Dieser Wettbewerbstatbestand beschäftigt den BGH in regelmäßigen Abständen – zuletzt im „Sandmalkasten“-Urteil vom 22.03.2012 [I ZR 21/11 (beim I. Senat dauert es zwischen Urteilsverkündung und Ausfertigung des Urteils häufig Monate)]. Dieses Urteil betrifft einen schlichten Sandkasten – pardon: eine Sandwanne –, bestehend aus einem Holzrahmen mit einem Boden aus Glas, vier Holzfüßen, einem Glätter, zwei Rechen, einer Packung Sand und einem Wischer aus Kunststoff. Äußerst simpel also, aber auch dieses Spielzeug fand prompt einen Nachahmer. Dieser wehrte sich gegen seine Inanspruchnahme aus ergänzendem wettbewerbsrechtlichem Leistungsschutz mit dem Einwand, die „klägerische“ Sandwanne sei eine absolute Basisform ohne gestalterische Besonderheiten, die Zubehörteile seien ebenfalls als absolut simple Grundformen gestaltet. In zweiter Instanz hatte er damit Erfolg – aber der war nur in Sand gezeichnet. So hat das jedenfalls der BGH gesehen: Der Verkehr könne unter Umständen gerade auch durch die Verwendung eines schlichten, an der Grundform eines Produkts orientieren Designs auf die Herkunft oder die Besonderheiten eines Erzeugnisses hingewiesen werden. Das gelte umso mehr, wenn zugleich hochwertige Materialien verwendet würden. So hergestellte Produkte unterschieden sich von Allerweltserzeugnissen oder Dutzendware, weil diese sich dadurch auszeichneten, dass der Verkehr auf die betriebliche Herkunft oder Qualität Wert lege.

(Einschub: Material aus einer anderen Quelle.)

/-! ### Payloads -/

@[simp] theorem length_payloadOf (c d : Nat) (raw : List Byte) (past : Nat → Byte) :
    (payloadOf c d raw past).length = d := by
  rw [payloadOf, List.length_map, List.length_range]

/-- Bit `n` of byte `k` of a payload is the window's bit `c + 8k + n`. -/
theorem getLsbD_payload_byte {c k n : Nat} (hn : n < 8) (raw : List Byte) (past : Nat → Byte) :
    (if c % 8 = 0 then windowByteAt raw past (c / 8 + k)
      else windowByteAt raw past (c / 8 + k) >>> (c % 8)
        ||| windowByteAt raw past (c / 8 + k + 1) <<< (8 - c % 8)).getLsbD n =
      (windowByteAt raw past ((c + (8 * k + n)) / 8)).getLsbD ((c + (8 * k + n)) % 8) := by
  split
  · have hdiv : (c + (8 * k + n)) / 8 = c / 8 + k := by omega
    have hmod : (c + (8 * k + n)) % 8 = n := by omega
    rw [hdiv, hmod]
  · rw [BitVec.getLsbD_or, BitVec.getLsbD_ushiftRight, BitVec.getLsbD_shiftLeft]
    by_cases hlow : c % 8 + n < 8
    · have hdiv : (c + (8 * k + n)) / 8 = c / 8 + k := by omega
      have hmod : (c + (8 * k + n)) % 8 = c % 8 + n := by omega
      have hout : n < 8 - c % 8 := by omega
      rw [hdiv, hmod]
      simp [hout]
    · have hdiv : (c + (8 * k + n)) / 8 = c / 8 + k + 1 := by omega
      have hmod : (c + (8 * k + n)) % 8 = n - (8 - c % 8) := by omega
      have hin : ¬ n < 8 - c % 8 := by omega
      have hgone : (windowByteAt raw past (c / 8 + k)).getLsbD (c % 8 + n) = false := BitVec.getLsbD_of_ge _ _ (by omega)
      rw [hdiv, hmod, hgone]
      simp [hin, hn]

/-- Inside the raw sample the window is the sample, whatever the bytes past its end are. -/
theorem windowByteAt_of_lt {raw : List Byte} {j : Nat} (h : j < raw.length) (past : Nat → Byte) :
    windowByteAt raw past j = raw[j] := by
  rw [windowByteAt, List.getElem?_eq_getElem h, Option.getD_some]

/-- A payload's bits are the window's, from bit `c` on. -/
theorem testBit_le_payloadOf {c d m : Nat} (hm : m < 8 * d) (raw : List Byte) (past : Nat → Byte) :
    (le (payloadOf c d raw past)).testBit m = (windowByteAt raw past ((c + m) / 8)).getLsbD ((c + m) % 8) := by
  have hk : m / 8 < d := by omega
  have hbit := getLsbD_payload_byte (c := c) (k := m / 8) (n := m % 8) (by omega) raw past
  rw [Nat.div_add_mod] at hbit
  rw [testBit_le, ← hbit, payloadOf, List.getElem?_map, List.getElem?_range hk]
  rfl

/-- Settles O32: every channel bit lies in a byte of the sample, and without a shift the window's bytes are the
sample's. -/
theorem payloadHoldsTheChannelBits : Obligations.PayloadHoldsTheChannelBits := by
  unfold Obligations.PayloadHoldsTheChannelBits
  intro dw c raw past hraw
  constructor
  · intro m hm
    have hbyte : (c + m) / 8 < raw.length := by omega
    rw [testBit_le_payloadOf (by omega), windowByteAt_of_lt hbyte, testBit_le, List.getElem?_eq_getElem hbyte,
      Option.getD_some]
  · intro hc
    apply List.ext_getElem
    · rw [length_payloadOf, List.length_drop]
      omega
    · intro k hk hk'
      rw [length_payloadOf] at hk
      have hbyte : c / 8 + k < raw.length := by omega
      simp only [payloadOf, hc, if_true, List.getElem_map, List.getElem_range, List.getElem_drop]
      exact windowByteAt_of_lt hbyte past

/-! ### Copies -/

/-- Byte `k` of the `j`-th copy of a block. -/
theorem getElem?_flatten_replicate {α : Type} {n j k : Nat} {p : List α} (hj : j < n) (hk : k < p.length) :
    (List.replicate n p).flatten[j * p.length + k]? = p[k]? := by
  induction n generalizing j with
  | zero => omega
  | succ n ih =>
    rw [List.replicate_succ, List.flatten_cons]
    cases j with
    | zero => rw [Nat.zero_mul, Nat.zero_add, List.getElem?_append_left hk]
    | succ j =>
      have hindex : (j + 1) * p.length + k = p.length + (j * p.length + k) := by
        rw [Nat.succ_mul]
        omega
      rw [hindex, List.getElem?_append_right (Nat.le_add_right _ _), Nat.add_sub_cancel_left, ih (by omega)]

/-- The length of blocks of `d` items each, block `i` in `rep i` copies. -/
theorem length_flatMap_replicate {α : Type} {d : Nat} {p : Nat → List α} (hp : ∀ i, (p i).length = d) (rep : Nat → Nat)
    (is : List Nat) :
    (is.flatMap fun i => (List.replicate (rep i) (p i)).flatten).length = (is.map rep).sum * d := by
  induction is with
  | nil => simp
  | cons i is ih =>
    rw [List.flatMap_cons, List.length_append, ih, List.length_flatten, List.map_replicate, List.sum_replicate, hp,
      List.map_cons, List.sum_cons, Nat.add_mul]
    rfl

/-- Item `k` of the `j`-th copy of block `i`, with the blocks before it in their copies. -/
theorem getElem?_flatMap_replicate {α : Type} {d l i j k : Nat} {p : Nat → List α} (hp : ∀ i, (p i).length = d)
    {rep : Nat → Nat} (hi : i < l) (hj : j < rep i) (hk : k < d) :
    ((List.range l).flatMap fun i => (List.replicate (rep i) (p i)).flatten)[
      (((List.range i).map rep).sum + j) * d + k]? = (p i)[k]? := by
  obtain ⟨m, rfl⟩ := Nat.exists_eq_add_of_lt hi
  have hrange : List.range (i + m + 1) = List.range i ++ i :: (List.range m).map (i + 1 + ·) := by
    rw [Nat.add_assoc, List.range_add, List.range_succ_eq_map, List.map_cons, List.map_map]
    congr 2
    exact List.map_congr_left fun x _ => by simp only [Function.comp]; omega
  have hbefore := length_flatMap_replicate hp rep (List.range i)
  have hindex : (((List.range i).map rep).sum + j) * d + k =
      ((List.range i).flatMap fun i => (List.replicate (rep i) (p i)).flatten).length + (j * (p i).length + k) := by
    rw [hbefore, hp, Nat.add_mul, Nat.add_assoc]
  have hinside : j * (p i).length + k < (List.replicate (rep i) (p i)).flatten.length := by
    have hcopies : (j + 1) * d ≤ rep i * d := Nat.mul_le_mul_right d hj
    rw [Nat.succ_mul] at hcopies
    rw [List.length_flatten, List.map_replicate, List.sum_replicate, hp, smul_eq_mul]
    omega
  rw [hindex, hrange, List.flatMap_append, List.getElem?_append_right (Nat.le_add_right _ _), Nat.add_sub_cancel_left,
    List.flatMap_cons, List.getElem?_append_left hinside, getElem?_flatten_replicate hj (by rw [hp]; exact hk)]

end Sys2Proof.Machine
end

section
/-! The decoder's steps, one by one (43_rlc_decoder.md R216 to R220), and the canonical form of the storage. -/

namespace Sys2Proof.Machine

/-! ### Canonical stores -/

/-- Below its first address a store lists nothing. -/
theorem Store.read_eq_none_of_lt {α : Type} {m : Store α} {a : Nat} (h : ∀ e ∈ m, a < e.1) : Store.read m a = none := by
  cases hr : Store.read m a with
  | none => rfl
  | some v => exact absurd (h _ (Store.mem_of_read hr)) (Nat.lt_irrefl a)

/-- A store in canonical form has nothing at its first address or below in its tail. -/
theorem Store.read_tail_eq_none {α : Type} {k a : Nat} {v : α} {m : Store α} (h : Store.wf ((k, v) :: m)) (ha : a ≤ k) :
    Store.read m a = none :=
  Store.read_eq_none_of_lt fun _ he => Nat.lt_of_le_of_lt ha (List.rel_of_pairwise_cons h he)

theorem Store.read_cons {α : Type} (k a : Nat) (v : α) (m : Store α) :
    Store.read ((k, v) :: m) a = if k = a then some v else if a < k then none else Store.read m a := rfl

/-- The first address of a store in canonical form is the least address that has a value. -/
theorem Store.head_le_of_read_eq {α : Type} {k l : Nat} {v w : α} {m n : Store α}
    (h : Store.read ((k, v) :: m) k = Store.read ((l, w) :: n) k) : l ≤ k := by
  by_contra hlt
  rw [Store.read_cons, if_pos rfl, Store.read_cons, if_neg (by omega), if_pos (by omega)] at h
  cases h

/-- Two stores in canonical form that read the same at every address are the same list. -/
theorem Store.eq_of_read_eq {α : Type} {m n : Store α} (hm : Store.wf m) (hn : Store.wf n)
    (h : ∀ a, Store.read m a = Store.read n a) : m = n := by
  induction m generalizing n with
  | nil =>
    cases n with
    | nil => rfl
    | cons e n =>
      have hread := h e.1
      rw [Store.read_nil, Store.read_cons, if_pos rfl] at hread
      cases hread
  | cons e m ih =>
    obtain ⟨k, v⟩ := e
    cases n with
    | nil =>
      have hread := h k
      rw [Store.read_nil, Store.read_cons, if_pos rfl] at hread
      cases hread
    | cons e n =>
      obtain ⟨l, w⟩ := e
      obtain rfl : k = l := Nat.le_antisymm (Store.head_le_of_read_eq (h l).symm) (Store.head_le_of_read_eq (h k))
      have hvalue := h k
      rw [Store.read_cons, if_pos rfl, Store.read_cons, if_pos rfl] at hvalue
      obtain rfl := Option.some.inj hvalue
      refine congrArg _ (ih (List.Pairwise.of_cons hm) (List.Pairwise.of_cons hn) fun a => ?_)
      by_cases ha : a ≤ k
      · rw [Store.read_tail_eq_none hm ha, Store.read_tail_eq_none hn ha]
      · have hread := h a
        rwa [Store.read_cons, if_neg (by omega), if_neg (by omega), Store.read_cons, if_neg (by omega),
          if_neg (by omega)] at hread

/-- Settles O46: the first addresses and values agree, and so do the tails. -/
theorem canonicalStoresAreDeterminedByTheirReads : Obligations.CanonicalStoresAreDeterminedByTheirReads := by
  unfold Obligations.CanonicalStoresAreDeterminedByTheirReads
  intro m n hm hn h
  exact Store.eq_of_read_eq hm hn h

/-! ### RX_READY -/

/-- A chunk that neither the link nor the block cuts down. -/
theorem chunkSize_of_le {n : Nat} {s : State} (hmax : n ≤ s.params.chunkMax) (hrx : n ≤ s.rx.length) :
    chunkSize n s = n := by
  unfold chunkSize
  omega

/-- Settles O27: the chunk is the first `n` bytes, and the run of writes is `k` bytes long. -/
theorem rxReadyStoresUpToTheBudget : Obligations.RxReadyStoresUpToTheBudget := by
  unfold Obligations.RxReadyStoresUpToTheBudget
  intro n s hmax hrx budget at0 k
  refine ⟨fun h => rxReady_of_not_enabled h n, fun hacc hrxEn hle hfits => ?_⟩
  have hchunk := chunkSize_of_le hmax hrx
  have hlen : (s.rx.take n).length = n := List.length_take_of_le hrx
  have hroom : s.roomFor (s.rx.take n) = k := by
    rw [State.roomFor, hlen]
    rfl
  have hkn : k ≤ n := Nat.min_le_left _ _
  have hstored : ((s.rx.take n).take k).length = k := by rw [List.length_take_of_le (by omega)]
  have hspace : k = 0 ∨ s.transferredBytes + k ≤ s.capacity .rawbuf := by
    right
    have hkb : k ≤ budget - at0 := Nat.min_le_right _ _
    show at0 + k ≤ s.params.rawCapacityBytes
    omega
  have hstep : takeTurn (.rxReady n) s = .next (takeChunk (s.rx.take n) { s with rx := s.rx.drop n }) := by
    rw [takeTurn_rxReady, rxReady_of_enabled ⟨hacc, hrxEn⟩, hchunk, hroom, guardSpace_of_le _ hspace]
  have hroom' : State.roomFor (s.rx.take n) { s with rx := s.rx.drop n } = k := hroom
  rw [hstep, takeChunk_eq, hroom', hlen]
  have hstatus : s.status ||| (if k < n then 0x02#8 else 0#8) = if k < n then s.status ||| 0x02#8 else s.status := by
    split
    · rfl
    · exact BitVec.or_zero
  refine ⟨_, rfl, rfl, rfl, hstatus, ?_, fun a => ?_, rfl⟩
  · exact if_congr Iff.rfl rfl hacc
  · simp only [State.byteAt, State.space, Store.read_writeRun, hstored]
    by_cases ha : at0 ≤ a ∧ a < at0 + k
    · rw [if_pos ha, if_pos ha, List.getElem?_take_of_lt (by omega), List.getElem?_take_of_lt (by omega),
        List.getElem?_eq_getElem (by omega), Option.getD_some, List.getD_eq_getElem]
    · rw [if_neg ha, if_neg ha]

/-! ### DECODE -/

/-- Settles O28: DECODE with `C = 0` is `decodePlain`. -/
theorem plainDecodeUsesTheRawBuffer : Obligations.PlainDecodeUsesTheRawBuffer := by
  unfold Obligations.PlainDecodeUsesTheRawBuffer
  intro s hdec hcw
  have hplain : s.cw = 0 := by rw [State.cw, hcw]; rfl
  rw [takeTurn_decoderStep, internalStep_of_decoding hdec, decodeStep_of_plain hplain]
  rfl

/-- DECODE with the coder on, where the raw samples lie in RAWBUF and the repeat table has room. -/
theorem takeTurn_decode_of_rpt_ge {s : State} (hdec : s.state = .decoding) (hcw : 0 < s.cw)
    (hraw : s.limit * s.rawDataWidthBytes ≤ s.params.rawCapacityBytes) (hrpt : s.limit ≤ s.params.rptCapacityEntries) :
    takeTurn .decoderStep s =
      if s.params.outCapacityBytes < s.repeatCounts.sum * s.dataWidthBytes then .next (takeException .allocFail s)
      else .next (decodeExpanded s) := by
  have hspace : s.limit * s.rawDataWidthBytes = 0 ∨ 0 + s.limit * s.rawDataWidthBytes ≤ s.capacity .rawbuf :=
    .inr (by rw [Nat.zero_add]; exact hraw)
  rw [takeTurn_decoderStep, internalStep_of_decoding hdec, decodeStep_of_rpt_ge hcw hrpt, guardSpace_of_le _ hspace]

@[simp] theorem length_repeatCounts (s : State) : s.repeatCounts.length = s.limit := by
  rw [State.repeatCounts, List.length_map, List.length_range]

/-- The repeat count of raw sample `i`. -/
theorem getElem?_repeatCounts {s : State} {i : Nat} (hi : i < s.limit) :
    s.repeatCounts[i]? = some (repeatsOf s.cw (s.rawSample i)) := by
  rw [State.repeatCounts, List.getElem?_map, List.getElem?_range hi]
  rfl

„Edle Einfalt, stille Größe“ fällt einem hierzu ein, und dazu das Sprichwort: „Wir haben zu wenig Geld, um billig einzukaufen“. Zur wirtschaftlichen Krisenzeit kommt die Entscheidung also gerade recht, und ihre Veröffentlichung wenige Wochen vor dem Erscheinen der ersten Nikoläuse in den Schokoladenabteilungen ist auch gut „getimt“. Nur, verehrte Kolleginnen, bedenken Sie: Sowohl beim Original als auch beim Plagiat fehlen zwei wesentliche Bestandteile: Ein Handfeger (aus Ziegenhaar) und eine Kehrschaufel mit scharfer Kante. Sand auf dem Parkett unterm Weihnachtsbaum schmirgelt nämlich. Und sollte Ihr Ehemann oder Lebensabschnittsgefährte Wert auf Förmchen, Eimer und Gießkanne legen, um in die dritte Maldimension vorstoßen zu können, setzen Sie ihn am besten mit der ganzen Chose auf den Balkon. Aber vergessen Sie bitte Schal und Mütze nicht.